PhraseMatcher and spaces

I’m trying to create a new entity (ex. Fruit) for NER.

I’m following the suggestions here but I’m having some issues annotating my text.

It seems to ignore text surrounded by ‘[’ and ‘]’.

matcher.add('FRUIT', None, 'Apple')
#[Apple](www.apple.com) is a company -- this sentence will not match

Is there something in the settings to fix this?

On doing some more testing, it looks like this occurs when there isn’t a space at the end of the match.

<p>Apple</p> #This will not match
<p>Apple </p> #This will match

I see that the option to disable this exists for Matcher - can it also be applied for PhraseMatcher?
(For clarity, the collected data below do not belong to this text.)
/-- A state in the second clause of the invariant (`ERR = 3` under an illegal word), and the reset state in the first. -/
theorem witness_ErrMatchesCmdIsKept :
    (ErrMatchesCmd (st { (e97 : Regs 32) with cmd := 0x09000000, err := 3 }) ∧
      ∃ t, step (st { (e97 : Regs 32) with cmd := 0x09000000, err := 3 }) = .next t) ∧
    (ErrMatchesCmd (cmdGiven 0x01200000) ∧ ∃ t, step (cmdGiven 0x01200000) = .next t ∧ t.regs.err = 4) :=
  ⟨⟨.inr rfl, _, rfl⟩, .inl (by decide), _, rfl, by decide⟩

/-- A command that ends with an error code. -/
theorem witness_CommandIsAllOrNothing : ∃ r' : Regs 32, exec (.inv 1 0) (st e97) = .next { st e97 with regs := r' } ∧ r'.err ≠ 0 :=
  ⟨_, rfl, by decide⟩

theorem witness_OnlyEncodeReadsCB : ∀ rd rk, Instr.dec 5 3 4 0 ≠ .encode rd rk := fun _ _ => nofun

/-- `CA = 99` and `CB = 100` in place of 2 and 3 modulo 97. -/
theorem witness_CoefficientsMatterOnlyModuloP : (99 : Word 32).toNat % (st e97).regs.cp.toNat = (st e97).regs.ca.toNat % (st e97).regs.cp.toNat ∧
    (100 : Word 32).toNat % (st e97).regs.cp.toNat = (st e97).regs.cb.toNat % (st e97).regs.cp.toNat := by decide

/-- Other coordinates under `INF = 1`, the same under `INF = 0`. -/
theorem witness_CoordinatesOfInfAreIgnored : SameUpToInf (st distinct).regs { distinct with pr := distinct.pr.set 7 ⟨true, 5, 5⟩ } ∧
    ({ distinct with pr := distinct.pr.set 7 ⟨true, 5, 5⟩ } : Regs 32) ≠ distinct := by
  unfold SameUpToInf; decide

/-- A command R193 turns away, one case for each of (a) to (c), and one it does not. -/
theorem witness_OperandRangeIsRaisedExactly :
    (WellFormed (.inv 1 0) ∧ RangeFails (st (curve 0 0 1)).regs (.inv 1 0)) ∧
    (WellFormed (.padd 2 0 1) ∧ RangeFails (st (pts .inf (.aff 3 97))).regs (.padd 2 0 1)) ∧
    (WellFormed (.encode 2 0) ∧ RangeFails (st (e97.setScalar 0 429496729)).regs (.encode 2 0)) ∧
    ¬ RangeFails (st (e97.setScalar 0 429496728)).regs (.encode 2 0) ∧ ¬ RangeFails (st (pts .inf (.aff 96 96))).regs (.padd 2 0 1) := by
  unfold RangeFails OutOfRange; decide

theorem witness_InverseMeetsItsContract : (2 ≤ 97 ∧ Nat.gcd 12 97 = 1 ∧ 12 * 89 % 97 = 1) ∧ (2 ≤ 9 ∧ 1 < Nat.gcd 6 9) := by decide

/-- The smallest modulus, for the statements that ask for `2 <= p` only, and an operand at `p - 1` for the last bound. -/
theorem witness_EuclidKeepsItsInvariants : 2 ≤ 2 := by decide

theorem witness_EuclidEndsWithinItsBound : 2 ≤ 97 ∧ 96 < 97 := by decide

theorem witness_InverseDependsOnTheResidueOnly : 2 ≤ 97 ∧ 100 % 97 = 3 := by decide

theorem witness_InvWritesTheInverse : 2 ≤ (st (e97.setScalar 0 12)).regs.cp.toNat ∧
    Nat.gcd (st (e97.setScalar 0 12)).regs.sr[(0 : SReg)].toNat (st (e97.setScalar 0 12)).regs.cp.toNat = 1 := by decide

/-- The operand 0, and I17. -/
theorem witness_InvRaisesNoInverse :
    (2 ≤ (st e97).regs.cp.toNat ∧ Nat.gcd (st e97).regs.sr[(0 : SReg)].toNat (st e97).regs.cp.toNat ≠ 1) ∧
    (2 ≤ (st ((curve 0 0 9).setScalar 0 6)).regs.cp.toNat ∧
      Nat.gcd (st ((curve 0 0 9).setScalar 0 6)).regs.sr[(0 : SReg)].toNat (st ((curve 0 0 9).setScalar 0 6)).regs.cp.toNat ≠ 1) := by decide

/-- Both clauses: an affine point with the largest legal coordinates, and `Inf`. -/
theorem witness_PnegWritesTheNegation : 2 ≤ (st (pts (.aff 96 96) .inf)).regs.cp.toNat ∧ ¬ OutOfRange (st (pts (.aff 96 96) .inf)).regs 0 ∧
    (st (pts (.aff 96 96) .inf)).regs.pr[(0 : PReg)].inf = false ∧ ¬ OutOfRange (st (pts (.aff 96 96) .inf)).regs 1 ∧
    (st (pts (.aff 96 96) .inf)).regs.pr[(1 : PReg)].inf = true := by
  unfold OutOfRange; decide

theorem witness_NegationIsTheGroupInverse : ∀ x y, Point.aff 3 6 = .aff x y → y < 97 := by
  intro x y h; injection h; omega

theorem witness_AddTakesItsFirstTwoCases : (6 + 91) % 97 = 0 ∧ (0 + 0) % 97 = 0 := by decide

theorem witness_AddDoublesByTheTangent : 2 ≤ 97 ∧ Nat.gcd (2 * 6 % 97) 97 = 1 := by decide

theorem witness_AddJoinsDistinctPointsByTheChord : 2 ≤ 97 ∧ Int.gcd (((80 : Nat) : Int) - (3 : Nat)) (97 : Nat) = 1 := by decide

/-- A pair without its inverse (A18), a pair with it, and the prime. -/
theorem witness_AddRaisesNoInverseExactly : 2 ≤ 97 ∧ ¬ AddDefined 97 (.aff 3 6) (.aff 3 7) ∧ AddDefined 97 (.aff 3 6) (.aff 80 10) ∧
    add (.aff 3 6) (.aff 3 7) 2 97 = .error .noInverse ∧ Nat.Prime 97 ∧ (Point.aff 3 6).inRange 97 = true ∧ (Point.aff 3 7).inRange 97 = true :=
  ⟨by decide, by unfold AddDefined; decide, by unfold AddDefined; decide, by decide, by norm_num, by decide, by decide⟩

theorem witness_PaddWritesTheSum : 2 ≤ (st (pts (.aff 3 6) (.aff 80 10))).regs.cp.toNat ∧ ¬ OutOfRange (st (pts (.aff 3 6) (.aff 80 10))).regs 0 ∧
    ¬ OutOfRange (st (pts (.aff 3 6) (.aff 80 10))).regs 1 ∧
    AddDefined (st (pts (.aff 3 6) (.aff 80 10))).regs.cp.toNat ((st (pts (.aff 3 6) (.aff 80 10))).regs.point 0)
      ((st (pts (.aff 3 6) (.aff 80 10))).regs.point 1) :=
  ⟨by decide, by unfold OutOfRange; decide, by unfold OutOfRange; decide, by
    show AddDefined 97 (.aff 3 6) (.aff 80 10); unfold AddDefined; decide⟩

theorem witness_PaddRaisesNoInverse : 2 ≤ (st (pts (.aff 3 6) (.aff 3 7))).regs.cp.toNat ∧ ¬ OutOfRange (st (pts (.aff 3 6) (.aff 3 7))).regs 0 ∧
    ¬ OutOfRange (st (pts (.aff 3 6) (.aff 3 7))).regs 1 ∧
    ¬ AddDefined (st (pts (.aff 3 6) (.aff 3 7))).regs.cp.toNat ((st (pts (.aff 3 6) (.aff 3 7))).regs.point 0)
      ((st (pts (.aff 3 6) (.aff 3 7))).regs.point 1) :=
  ⟨by decide, by unfold OutOfRange; decide, by unfold OutOfRange; decide, by
    show ¬ AddDefined 97 (.aff 3 6) (.aff 3 7); unfold AddDefined; decide⟩

theorem witness_AddIsCommutative : 2 ≤ 97 ∧ (Point.aff 3 6).inRange 97 = true ∧ (Point.aff 80 10).inRange 97 = true := by decide

theorem prime_97 : Nat.Prime 97 := by norm_num

theorem goodCurve_e97 : GoodCurve 2 3 97 := ⟨prime_97, by decide, by decide⟩

theorem witness_CurveIsClosedUnderAdd : Nat.Prime 97 ∧ OnCurve 2 3 97 (.aff 3 6) ∧ OnCurve 2 3 97 (.aff 80 10) :=
  ⟨prime_97, by unfold OnCurve; decide, by unfold OnCurve; decide⟩

theorem witness_CommandsOnTheCurveComplete : WellFormed (.enc 5 6 2 1 0 1) ∧ pointSources (.enc 5 6 2 1 0 1) ≠ [] ∧
    (st keyed).regs.cp.toNat.Prime ∧ ∀ q ∈ pointSources (.enc 5 6 2 1 0 1),
      OnCurve (st keyed).regs.ca.toNat (st keyed).regs.cb.toNat (st keyed).regs.cp.toNat ((st keyed).regs.point q) := by
  refine ⟨by decide, by decide, prime_97, fun q hq => ?_⟩
  simp only [pointSources, List.mem_cons, List.not_mem_nil, or_false] at hq
  rcases hq with rfl | rfl | rfl
  · show OnCurve 2 3 97 (.aff 70 32); unfold OnCurve; decide
  · show OnCurve 2 3 97 (.aff 10 76); unfold OnCurve; decide
  · show OnCurve 2 3 97 (.aff 0 10); unfold OnCurve; decide

/-- The first bound that is enough for `k = 10`, and the last iteration before it. -/
theorem witness_MultiplyEndsAfterBitlenIterations : bitlen 10 ≤ 4 ∧ 3 < bitlen 10 := by decide

theorem witness_MultiplyFollowsDoubleAndAdd : 10 ≠ 0 := by decide

theorem witness_MultiplyMakesEveryDoubling : multiply (.aff 0 10) 10 2 97 = .ok (.aff 80 10) := by decide

/-- Both clauses: the doubling exists, and it does not (M19). -/
theorem witness_MultiplyBySmallScalars : add (.aff 3 6) (.aff 3 6) 2 97 = .ok (.aff 80 10) ∧
    add (.aff 0 3) (.aff 0 3) 0 15 = .error .noInverse := by decide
Just like the Matcher, the PhraseMatcher also depends on the tokenization, since it operates on Doc objects (and not on raw text). This means that the phrase matcher still expects the phrase patterns to map to individual tokens and not just parts of tokens – but this is also why it’s so efficient and more efficient than just using regular expressions on raw text.

By default, spaCy’s tokenizer will split on whitespace characters and then apply additional prefix, suffix and infix rules. I assume that in your examples, “Apple” isn’t split into its own token, so the pattern won’t match. For example:

String Tokens Match
'Hello Apple' ['Hello', 'Apple'] → match for “Apple”
'<p>Apple</p>' ['<p>Apple</p>'] → no match for “Apple”
'<p> Apple' ['<p>', 'Apple'] → match for “Apple”

As a solution, you could either pre-process your raw text to strip out markup before processing it with spaCy, or customise spaCy’s tokenization rules to make sure HTML tags and Markdown formatting characters are always split off.